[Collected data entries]
§ §
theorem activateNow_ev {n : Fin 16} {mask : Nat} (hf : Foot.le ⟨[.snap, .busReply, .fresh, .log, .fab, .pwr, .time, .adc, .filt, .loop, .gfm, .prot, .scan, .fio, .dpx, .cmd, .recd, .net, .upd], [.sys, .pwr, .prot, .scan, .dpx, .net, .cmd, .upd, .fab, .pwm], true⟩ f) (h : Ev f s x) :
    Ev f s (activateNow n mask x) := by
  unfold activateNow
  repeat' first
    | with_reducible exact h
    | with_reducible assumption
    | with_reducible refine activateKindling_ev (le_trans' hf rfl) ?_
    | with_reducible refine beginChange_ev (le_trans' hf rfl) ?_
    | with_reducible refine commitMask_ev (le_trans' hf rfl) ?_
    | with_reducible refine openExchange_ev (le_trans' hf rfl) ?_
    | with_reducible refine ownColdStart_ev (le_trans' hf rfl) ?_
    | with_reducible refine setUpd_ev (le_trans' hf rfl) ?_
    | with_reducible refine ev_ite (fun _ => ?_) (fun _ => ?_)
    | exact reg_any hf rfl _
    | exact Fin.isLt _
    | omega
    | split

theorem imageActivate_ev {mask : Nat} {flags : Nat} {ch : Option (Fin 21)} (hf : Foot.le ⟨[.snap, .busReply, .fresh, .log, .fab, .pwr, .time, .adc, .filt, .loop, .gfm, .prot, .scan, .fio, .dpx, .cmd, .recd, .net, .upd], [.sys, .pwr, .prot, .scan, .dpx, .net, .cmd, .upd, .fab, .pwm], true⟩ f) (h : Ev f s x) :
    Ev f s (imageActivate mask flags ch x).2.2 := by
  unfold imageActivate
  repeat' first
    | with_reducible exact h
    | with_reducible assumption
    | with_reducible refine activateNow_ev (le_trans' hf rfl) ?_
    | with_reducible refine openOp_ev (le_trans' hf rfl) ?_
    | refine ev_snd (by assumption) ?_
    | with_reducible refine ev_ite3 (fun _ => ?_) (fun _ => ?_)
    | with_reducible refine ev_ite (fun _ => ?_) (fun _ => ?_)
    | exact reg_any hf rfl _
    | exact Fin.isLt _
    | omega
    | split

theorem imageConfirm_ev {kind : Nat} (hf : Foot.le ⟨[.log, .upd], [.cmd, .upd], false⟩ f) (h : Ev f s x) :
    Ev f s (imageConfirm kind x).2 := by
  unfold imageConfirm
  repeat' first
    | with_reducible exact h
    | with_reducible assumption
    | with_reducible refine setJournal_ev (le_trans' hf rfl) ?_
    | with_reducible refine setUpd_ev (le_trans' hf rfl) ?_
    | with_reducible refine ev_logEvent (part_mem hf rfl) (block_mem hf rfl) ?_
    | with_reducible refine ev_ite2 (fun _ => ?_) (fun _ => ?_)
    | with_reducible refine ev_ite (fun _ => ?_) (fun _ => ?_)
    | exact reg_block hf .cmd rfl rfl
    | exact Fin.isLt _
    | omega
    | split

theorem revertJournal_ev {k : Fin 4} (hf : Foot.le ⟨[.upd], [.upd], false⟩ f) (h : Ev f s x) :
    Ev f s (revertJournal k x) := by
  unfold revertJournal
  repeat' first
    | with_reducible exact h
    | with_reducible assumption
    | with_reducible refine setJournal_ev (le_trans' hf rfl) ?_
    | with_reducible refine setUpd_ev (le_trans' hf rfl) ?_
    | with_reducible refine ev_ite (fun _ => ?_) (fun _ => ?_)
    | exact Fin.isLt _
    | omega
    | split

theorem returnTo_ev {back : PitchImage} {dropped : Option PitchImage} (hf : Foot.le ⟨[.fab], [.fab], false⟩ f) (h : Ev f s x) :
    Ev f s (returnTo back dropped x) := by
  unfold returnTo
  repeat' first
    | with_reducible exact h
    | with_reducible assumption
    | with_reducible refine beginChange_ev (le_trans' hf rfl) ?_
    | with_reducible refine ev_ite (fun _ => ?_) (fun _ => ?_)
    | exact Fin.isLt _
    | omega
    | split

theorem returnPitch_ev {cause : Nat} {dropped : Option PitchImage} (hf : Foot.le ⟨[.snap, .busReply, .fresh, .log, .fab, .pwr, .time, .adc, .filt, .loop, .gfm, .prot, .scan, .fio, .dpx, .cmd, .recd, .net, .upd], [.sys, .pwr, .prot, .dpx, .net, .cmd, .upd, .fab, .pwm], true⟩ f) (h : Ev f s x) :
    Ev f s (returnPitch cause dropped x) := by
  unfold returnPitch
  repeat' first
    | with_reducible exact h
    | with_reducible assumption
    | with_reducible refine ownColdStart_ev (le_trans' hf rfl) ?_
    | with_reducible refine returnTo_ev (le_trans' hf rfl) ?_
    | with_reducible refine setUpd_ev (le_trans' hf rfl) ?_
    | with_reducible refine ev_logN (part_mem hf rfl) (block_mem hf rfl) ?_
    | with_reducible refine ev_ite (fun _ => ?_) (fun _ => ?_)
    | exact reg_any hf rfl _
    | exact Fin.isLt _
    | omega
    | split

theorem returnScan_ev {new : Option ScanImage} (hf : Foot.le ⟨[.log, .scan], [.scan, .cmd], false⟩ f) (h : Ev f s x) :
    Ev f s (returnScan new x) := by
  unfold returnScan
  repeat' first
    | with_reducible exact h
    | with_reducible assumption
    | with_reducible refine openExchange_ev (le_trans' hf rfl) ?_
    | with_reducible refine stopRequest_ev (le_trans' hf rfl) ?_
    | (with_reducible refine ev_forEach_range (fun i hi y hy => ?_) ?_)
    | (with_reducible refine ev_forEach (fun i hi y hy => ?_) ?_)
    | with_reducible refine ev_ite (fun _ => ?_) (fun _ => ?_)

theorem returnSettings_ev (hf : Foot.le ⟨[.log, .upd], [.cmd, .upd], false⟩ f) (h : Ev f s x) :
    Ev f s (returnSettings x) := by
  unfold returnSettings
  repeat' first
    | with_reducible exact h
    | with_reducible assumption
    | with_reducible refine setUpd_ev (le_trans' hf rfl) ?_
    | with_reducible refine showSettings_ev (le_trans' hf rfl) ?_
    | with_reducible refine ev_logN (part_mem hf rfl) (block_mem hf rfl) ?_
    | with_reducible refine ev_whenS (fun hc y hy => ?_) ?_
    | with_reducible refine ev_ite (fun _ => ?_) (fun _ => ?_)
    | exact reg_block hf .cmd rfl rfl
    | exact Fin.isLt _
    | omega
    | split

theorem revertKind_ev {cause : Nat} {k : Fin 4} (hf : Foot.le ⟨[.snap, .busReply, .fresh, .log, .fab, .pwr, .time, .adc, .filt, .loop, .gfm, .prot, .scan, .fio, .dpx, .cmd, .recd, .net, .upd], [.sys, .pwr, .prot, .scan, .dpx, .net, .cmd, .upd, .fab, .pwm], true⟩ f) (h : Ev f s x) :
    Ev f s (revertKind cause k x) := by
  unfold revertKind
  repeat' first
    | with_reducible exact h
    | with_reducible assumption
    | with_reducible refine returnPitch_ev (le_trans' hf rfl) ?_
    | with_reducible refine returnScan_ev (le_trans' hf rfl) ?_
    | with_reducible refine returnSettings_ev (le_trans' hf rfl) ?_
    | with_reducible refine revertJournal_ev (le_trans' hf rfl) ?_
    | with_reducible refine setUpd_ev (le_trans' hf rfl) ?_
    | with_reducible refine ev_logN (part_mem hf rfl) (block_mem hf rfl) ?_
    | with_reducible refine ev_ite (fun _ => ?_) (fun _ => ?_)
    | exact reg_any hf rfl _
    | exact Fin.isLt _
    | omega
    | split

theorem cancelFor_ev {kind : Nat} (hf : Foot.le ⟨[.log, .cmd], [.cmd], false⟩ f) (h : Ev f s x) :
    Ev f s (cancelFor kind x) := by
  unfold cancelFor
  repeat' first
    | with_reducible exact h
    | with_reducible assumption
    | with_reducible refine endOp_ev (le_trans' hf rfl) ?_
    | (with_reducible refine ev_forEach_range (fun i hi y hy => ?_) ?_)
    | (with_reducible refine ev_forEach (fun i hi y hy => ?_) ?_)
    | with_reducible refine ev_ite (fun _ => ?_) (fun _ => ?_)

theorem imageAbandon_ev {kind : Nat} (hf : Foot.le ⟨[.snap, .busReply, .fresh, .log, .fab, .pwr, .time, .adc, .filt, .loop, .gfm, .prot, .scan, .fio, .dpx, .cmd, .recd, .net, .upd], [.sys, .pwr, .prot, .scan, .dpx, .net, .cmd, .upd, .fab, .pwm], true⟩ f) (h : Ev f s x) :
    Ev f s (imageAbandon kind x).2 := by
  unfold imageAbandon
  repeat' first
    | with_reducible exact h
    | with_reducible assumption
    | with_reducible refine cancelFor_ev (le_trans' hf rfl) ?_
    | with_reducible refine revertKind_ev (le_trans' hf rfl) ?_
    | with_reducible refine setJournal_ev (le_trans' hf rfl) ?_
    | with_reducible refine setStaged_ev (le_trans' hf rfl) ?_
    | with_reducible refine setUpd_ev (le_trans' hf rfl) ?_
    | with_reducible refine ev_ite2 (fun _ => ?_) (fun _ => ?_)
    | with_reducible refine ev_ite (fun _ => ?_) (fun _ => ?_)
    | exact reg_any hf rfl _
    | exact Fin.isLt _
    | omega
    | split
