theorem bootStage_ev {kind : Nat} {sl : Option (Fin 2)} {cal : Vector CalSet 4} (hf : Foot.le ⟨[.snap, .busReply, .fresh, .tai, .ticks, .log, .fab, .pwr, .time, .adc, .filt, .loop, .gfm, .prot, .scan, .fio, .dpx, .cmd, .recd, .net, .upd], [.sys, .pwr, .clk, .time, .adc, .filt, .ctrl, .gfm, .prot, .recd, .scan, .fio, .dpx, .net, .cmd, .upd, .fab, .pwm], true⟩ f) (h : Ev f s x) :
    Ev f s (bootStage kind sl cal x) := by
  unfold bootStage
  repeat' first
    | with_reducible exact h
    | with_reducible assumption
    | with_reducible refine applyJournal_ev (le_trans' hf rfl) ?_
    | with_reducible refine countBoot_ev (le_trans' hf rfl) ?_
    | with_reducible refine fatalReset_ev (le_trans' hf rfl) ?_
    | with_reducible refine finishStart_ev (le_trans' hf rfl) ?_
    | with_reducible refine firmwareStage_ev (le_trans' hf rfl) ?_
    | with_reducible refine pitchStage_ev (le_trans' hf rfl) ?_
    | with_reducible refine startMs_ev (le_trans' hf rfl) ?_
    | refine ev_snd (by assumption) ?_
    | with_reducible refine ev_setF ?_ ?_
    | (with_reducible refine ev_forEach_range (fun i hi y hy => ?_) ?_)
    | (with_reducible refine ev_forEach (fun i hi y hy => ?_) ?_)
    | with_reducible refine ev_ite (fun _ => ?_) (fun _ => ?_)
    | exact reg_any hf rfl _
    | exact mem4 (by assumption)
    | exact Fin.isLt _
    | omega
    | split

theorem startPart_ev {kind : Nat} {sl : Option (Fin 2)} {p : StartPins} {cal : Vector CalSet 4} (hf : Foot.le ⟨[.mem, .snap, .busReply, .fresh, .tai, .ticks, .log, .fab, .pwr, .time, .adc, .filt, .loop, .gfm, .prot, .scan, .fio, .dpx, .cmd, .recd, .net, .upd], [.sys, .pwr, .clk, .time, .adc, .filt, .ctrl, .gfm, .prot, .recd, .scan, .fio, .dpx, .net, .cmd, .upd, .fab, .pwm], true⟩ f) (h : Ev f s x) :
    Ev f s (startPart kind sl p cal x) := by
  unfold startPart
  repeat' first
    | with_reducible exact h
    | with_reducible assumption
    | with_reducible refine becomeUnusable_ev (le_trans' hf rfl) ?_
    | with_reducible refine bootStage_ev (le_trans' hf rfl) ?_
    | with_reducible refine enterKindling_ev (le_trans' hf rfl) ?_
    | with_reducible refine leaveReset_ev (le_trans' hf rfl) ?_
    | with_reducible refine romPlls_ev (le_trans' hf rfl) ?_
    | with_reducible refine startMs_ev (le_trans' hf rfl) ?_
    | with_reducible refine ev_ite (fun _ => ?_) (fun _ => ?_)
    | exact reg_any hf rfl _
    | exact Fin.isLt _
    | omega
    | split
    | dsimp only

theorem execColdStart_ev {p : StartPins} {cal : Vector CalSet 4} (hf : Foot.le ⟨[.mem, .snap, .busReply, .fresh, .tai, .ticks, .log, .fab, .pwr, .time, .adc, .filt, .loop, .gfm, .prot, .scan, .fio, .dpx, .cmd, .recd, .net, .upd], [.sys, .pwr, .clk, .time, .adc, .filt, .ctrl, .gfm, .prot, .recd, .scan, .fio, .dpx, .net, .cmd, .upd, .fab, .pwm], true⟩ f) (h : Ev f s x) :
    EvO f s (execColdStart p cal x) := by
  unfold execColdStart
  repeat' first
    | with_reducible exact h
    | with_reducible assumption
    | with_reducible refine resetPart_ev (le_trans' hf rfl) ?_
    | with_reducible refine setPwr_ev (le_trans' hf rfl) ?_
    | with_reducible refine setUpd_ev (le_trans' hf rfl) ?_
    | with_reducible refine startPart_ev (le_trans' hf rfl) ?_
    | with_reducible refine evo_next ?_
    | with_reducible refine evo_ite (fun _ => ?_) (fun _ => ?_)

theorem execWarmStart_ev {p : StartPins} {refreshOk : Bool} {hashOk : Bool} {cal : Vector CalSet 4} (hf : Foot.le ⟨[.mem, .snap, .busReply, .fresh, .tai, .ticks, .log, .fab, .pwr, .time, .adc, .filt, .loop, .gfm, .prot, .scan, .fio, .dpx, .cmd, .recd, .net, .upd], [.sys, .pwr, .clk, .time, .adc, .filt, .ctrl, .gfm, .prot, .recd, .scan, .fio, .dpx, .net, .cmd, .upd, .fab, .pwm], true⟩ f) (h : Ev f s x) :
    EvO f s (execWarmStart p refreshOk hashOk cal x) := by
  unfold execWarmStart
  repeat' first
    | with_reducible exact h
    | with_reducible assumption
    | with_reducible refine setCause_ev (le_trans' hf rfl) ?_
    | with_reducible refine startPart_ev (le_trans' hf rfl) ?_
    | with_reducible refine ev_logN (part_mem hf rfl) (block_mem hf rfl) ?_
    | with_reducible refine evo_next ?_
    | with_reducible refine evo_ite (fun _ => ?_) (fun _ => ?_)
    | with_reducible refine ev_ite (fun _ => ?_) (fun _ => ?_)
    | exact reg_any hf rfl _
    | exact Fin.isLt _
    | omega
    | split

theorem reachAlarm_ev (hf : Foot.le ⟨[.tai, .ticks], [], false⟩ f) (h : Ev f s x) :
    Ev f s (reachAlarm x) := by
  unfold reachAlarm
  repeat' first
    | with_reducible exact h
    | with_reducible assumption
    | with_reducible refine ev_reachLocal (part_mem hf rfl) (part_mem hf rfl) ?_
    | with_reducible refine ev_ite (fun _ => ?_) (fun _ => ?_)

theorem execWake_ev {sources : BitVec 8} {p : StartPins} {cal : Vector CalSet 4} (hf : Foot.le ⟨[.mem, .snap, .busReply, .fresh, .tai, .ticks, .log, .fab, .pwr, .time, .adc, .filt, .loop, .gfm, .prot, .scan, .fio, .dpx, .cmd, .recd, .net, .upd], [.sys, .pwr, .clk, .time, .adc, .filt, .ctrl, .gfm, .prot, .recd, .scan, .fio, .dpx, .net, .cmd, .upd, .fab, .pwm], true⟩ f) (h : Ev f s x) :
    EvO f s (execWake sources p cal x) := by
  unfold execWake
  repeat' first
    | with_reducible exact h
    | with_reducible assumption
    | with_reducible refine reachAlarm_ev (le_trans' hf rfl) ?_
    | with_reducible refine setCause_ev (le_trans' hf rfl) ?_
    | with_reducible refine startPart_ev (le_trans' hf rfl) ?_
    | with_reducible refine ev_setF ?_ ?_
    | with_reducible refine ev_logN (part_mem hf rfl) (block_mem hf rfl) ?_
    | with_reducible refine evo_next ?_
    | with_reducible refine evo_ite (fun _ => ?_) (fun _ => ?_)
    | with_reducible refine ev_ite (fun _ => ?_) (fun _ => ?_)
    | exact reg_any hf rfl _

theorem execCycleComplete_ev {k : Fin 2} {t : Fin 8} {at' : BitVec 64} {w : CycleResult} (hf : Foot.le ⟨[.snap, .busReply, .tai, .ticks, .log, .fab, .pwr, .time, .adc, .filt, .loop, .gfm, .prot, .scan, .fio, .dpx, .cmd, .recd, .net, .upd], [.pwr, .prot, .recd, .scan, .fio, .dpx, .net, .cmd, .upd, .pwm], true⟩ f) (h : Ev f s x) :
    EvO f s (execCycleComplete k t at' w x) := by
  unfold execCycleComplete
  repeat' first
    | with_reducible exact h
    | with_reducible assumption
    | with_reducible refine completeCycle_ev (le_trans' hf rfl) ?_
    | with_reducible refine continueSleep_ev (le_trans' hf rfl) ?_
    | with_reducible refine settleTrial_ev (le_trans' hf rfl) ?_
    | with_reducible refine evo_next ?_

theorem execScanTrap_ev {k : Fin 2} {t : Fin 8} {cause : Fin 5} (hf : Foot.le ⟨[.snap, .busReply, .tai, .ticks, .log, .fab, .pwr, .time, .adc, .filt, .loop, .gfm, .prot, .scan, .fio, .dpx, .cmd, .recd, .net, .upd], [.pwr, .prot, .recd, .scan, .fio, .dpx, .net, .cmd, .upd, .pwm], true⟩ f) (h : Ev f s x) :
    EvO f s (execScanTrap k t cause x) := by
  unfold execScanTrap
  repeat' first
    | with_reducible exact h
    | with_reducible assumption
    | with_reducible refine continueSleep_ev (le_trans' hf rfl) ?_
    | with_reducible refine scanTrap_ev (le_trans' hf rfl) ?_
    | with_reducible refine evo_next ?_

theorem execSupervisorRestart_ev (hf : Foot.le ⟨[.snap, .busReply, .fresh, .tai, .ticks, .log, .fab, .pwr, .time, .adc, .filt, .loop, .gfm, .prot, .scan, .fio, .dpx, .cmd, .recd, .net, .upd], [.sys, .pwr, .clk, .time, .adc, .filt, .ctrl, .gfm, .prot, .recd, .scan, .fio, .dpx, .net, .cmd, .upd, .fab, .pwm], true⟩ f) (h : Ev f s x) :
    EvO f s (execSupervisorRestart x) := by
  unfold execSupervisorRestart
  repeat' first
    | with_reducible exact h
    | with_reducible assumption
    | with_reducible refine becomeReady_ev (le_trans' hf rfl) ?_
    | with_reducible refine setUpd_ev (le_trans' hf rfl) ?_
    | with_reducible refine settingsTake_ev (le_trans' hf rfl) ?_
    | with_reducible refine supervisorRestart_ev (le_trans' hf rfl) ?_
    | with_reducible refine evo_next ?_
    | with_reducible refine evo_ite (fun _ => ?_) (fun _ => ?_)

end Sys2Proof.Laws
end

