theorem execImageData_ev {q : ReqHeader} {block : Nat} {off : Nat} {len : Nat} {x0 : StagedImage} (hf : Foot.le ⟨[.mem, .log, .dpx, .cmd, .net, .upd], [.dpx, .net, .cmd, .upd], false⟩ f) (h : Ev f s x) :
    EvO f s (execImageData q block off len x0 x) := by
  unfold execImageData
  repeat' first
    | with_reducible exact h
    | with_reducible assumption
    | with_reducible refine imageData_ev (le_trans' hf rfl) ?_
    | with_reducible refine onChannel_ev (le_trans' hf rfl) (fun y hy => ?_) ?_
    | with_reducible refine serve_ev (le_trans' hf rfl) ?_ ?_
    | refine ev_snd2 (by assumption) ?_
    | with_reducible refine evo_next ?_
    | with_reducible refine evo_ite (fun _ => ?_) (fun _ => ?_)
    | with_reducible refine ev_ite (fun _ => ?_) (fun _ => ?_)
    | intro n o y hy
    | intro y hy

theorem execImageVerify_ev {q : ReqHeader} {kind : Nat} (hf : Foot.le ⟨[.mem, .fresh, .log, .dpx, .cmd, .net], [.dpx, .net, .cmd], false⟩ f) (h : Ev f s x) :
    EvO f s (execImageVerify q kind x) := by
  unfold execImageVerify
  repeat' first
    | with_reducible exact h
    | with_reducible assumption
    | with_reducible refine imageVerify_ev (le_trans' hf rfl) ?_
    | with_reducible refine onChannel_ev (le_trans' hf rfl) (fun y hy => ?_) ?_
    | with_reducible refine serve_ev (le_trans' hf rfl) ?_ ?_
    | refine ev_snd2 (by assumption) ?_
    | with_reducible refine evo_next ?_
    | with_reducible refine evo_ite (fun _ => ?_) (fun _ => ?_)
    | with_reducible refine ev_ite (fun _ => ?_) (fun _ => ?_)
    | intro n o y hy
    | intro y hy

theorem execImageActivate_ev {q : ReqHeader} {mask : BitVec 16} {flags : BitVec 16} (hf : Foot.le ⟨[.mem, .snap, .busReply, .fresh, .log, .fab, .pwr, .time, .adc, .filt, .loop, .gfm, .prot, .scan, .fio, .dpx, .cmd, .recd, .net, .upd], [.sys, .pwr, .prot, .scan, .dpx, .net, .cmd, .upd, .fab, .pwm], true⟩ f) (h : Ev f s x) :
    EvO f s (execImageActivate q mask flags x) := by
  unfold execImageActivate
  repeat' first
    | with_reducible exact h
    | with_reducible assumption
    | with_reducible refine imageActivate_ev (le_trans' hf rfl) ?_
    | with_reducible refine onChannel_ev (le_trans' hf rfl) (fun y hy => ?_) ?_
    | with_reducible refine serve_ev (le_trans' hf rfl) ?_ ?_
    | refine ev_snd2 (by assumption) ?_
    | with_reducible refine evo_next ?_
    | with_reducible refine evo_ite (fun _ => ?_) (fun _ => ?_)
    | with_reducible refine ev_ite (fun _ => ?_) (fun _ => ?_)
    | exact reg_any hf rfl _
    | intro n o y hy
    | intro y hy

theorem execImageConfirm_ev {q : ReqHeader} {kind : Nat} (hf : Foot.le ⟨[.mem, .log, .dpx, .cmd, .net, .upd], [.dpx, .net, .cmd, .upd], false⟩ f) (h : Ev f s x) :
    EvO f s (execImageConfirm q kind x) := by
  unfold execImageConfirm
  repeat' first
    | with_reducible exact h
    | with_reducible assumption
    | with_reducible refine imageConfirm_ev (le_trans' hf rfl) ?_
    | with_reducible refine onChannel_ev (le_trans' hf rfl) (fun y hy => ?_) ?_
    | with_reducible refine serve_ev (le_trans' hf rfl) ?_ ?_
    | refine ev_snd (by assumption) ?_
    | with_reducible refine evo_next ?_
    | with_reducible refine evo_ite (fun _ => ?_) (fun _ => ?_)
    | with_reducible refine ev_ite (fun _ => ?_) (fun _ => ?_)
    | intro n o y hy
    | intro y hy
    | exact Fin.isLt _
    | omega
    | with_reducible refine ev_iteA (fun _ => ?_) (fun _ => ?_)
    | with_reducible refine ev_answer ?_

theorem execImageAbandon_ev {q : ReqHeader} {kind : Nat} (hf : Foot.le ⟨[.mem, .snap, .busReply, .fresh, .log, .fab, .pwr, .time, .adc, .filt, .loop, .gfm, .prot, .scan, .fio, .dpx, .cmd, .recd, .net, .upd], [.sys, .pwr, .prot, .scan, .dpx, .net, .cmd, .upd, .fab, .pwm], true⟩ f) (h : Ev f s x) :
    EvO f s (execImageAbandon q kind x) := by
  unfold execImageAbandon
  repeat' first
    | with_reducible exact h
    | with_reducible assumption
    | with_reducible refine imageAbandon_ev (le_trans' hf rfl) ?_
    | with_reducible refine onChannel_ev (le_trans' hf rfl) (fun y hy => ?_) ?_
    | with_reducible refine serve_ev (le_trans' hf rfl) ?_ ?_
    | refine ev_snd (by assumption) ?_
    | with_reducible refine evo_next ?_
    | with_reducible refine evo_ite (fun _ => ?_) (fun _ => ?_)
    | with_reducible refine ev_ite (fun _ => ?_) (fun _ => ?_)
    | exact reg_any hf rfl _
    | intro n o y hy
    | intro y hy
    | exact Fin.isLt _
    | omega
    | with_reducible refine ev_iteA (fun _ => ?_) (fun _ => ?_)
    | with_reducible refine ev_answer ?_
§ §
In the records above, find each line with the word "sources" and copy it out.

theorem execWake_ev {sources : BitVec 8} {p : StartPins} {cal : Vector CalSet 4} (hf : Foot.le ⟨[.mem, .snap, .busReply, .fresh, .tai, .ticks, .log, .fab, .pwr, .time, .adc, .filt, .loop, .gfm, .prot, .scan, .fio, .dpx, .cmd, .recd, .net, .upd], [.sys, .pwr, .clk, .time, .adc, .filt, .ctrl, .gfm, .prot, .recd, .scan, .fio, .dpx, .net, .cmd, .upd, .fab, .pwm], true⟩ f) (h : Ev f s x) :
    EvO f s (execWake sources p cal x) := by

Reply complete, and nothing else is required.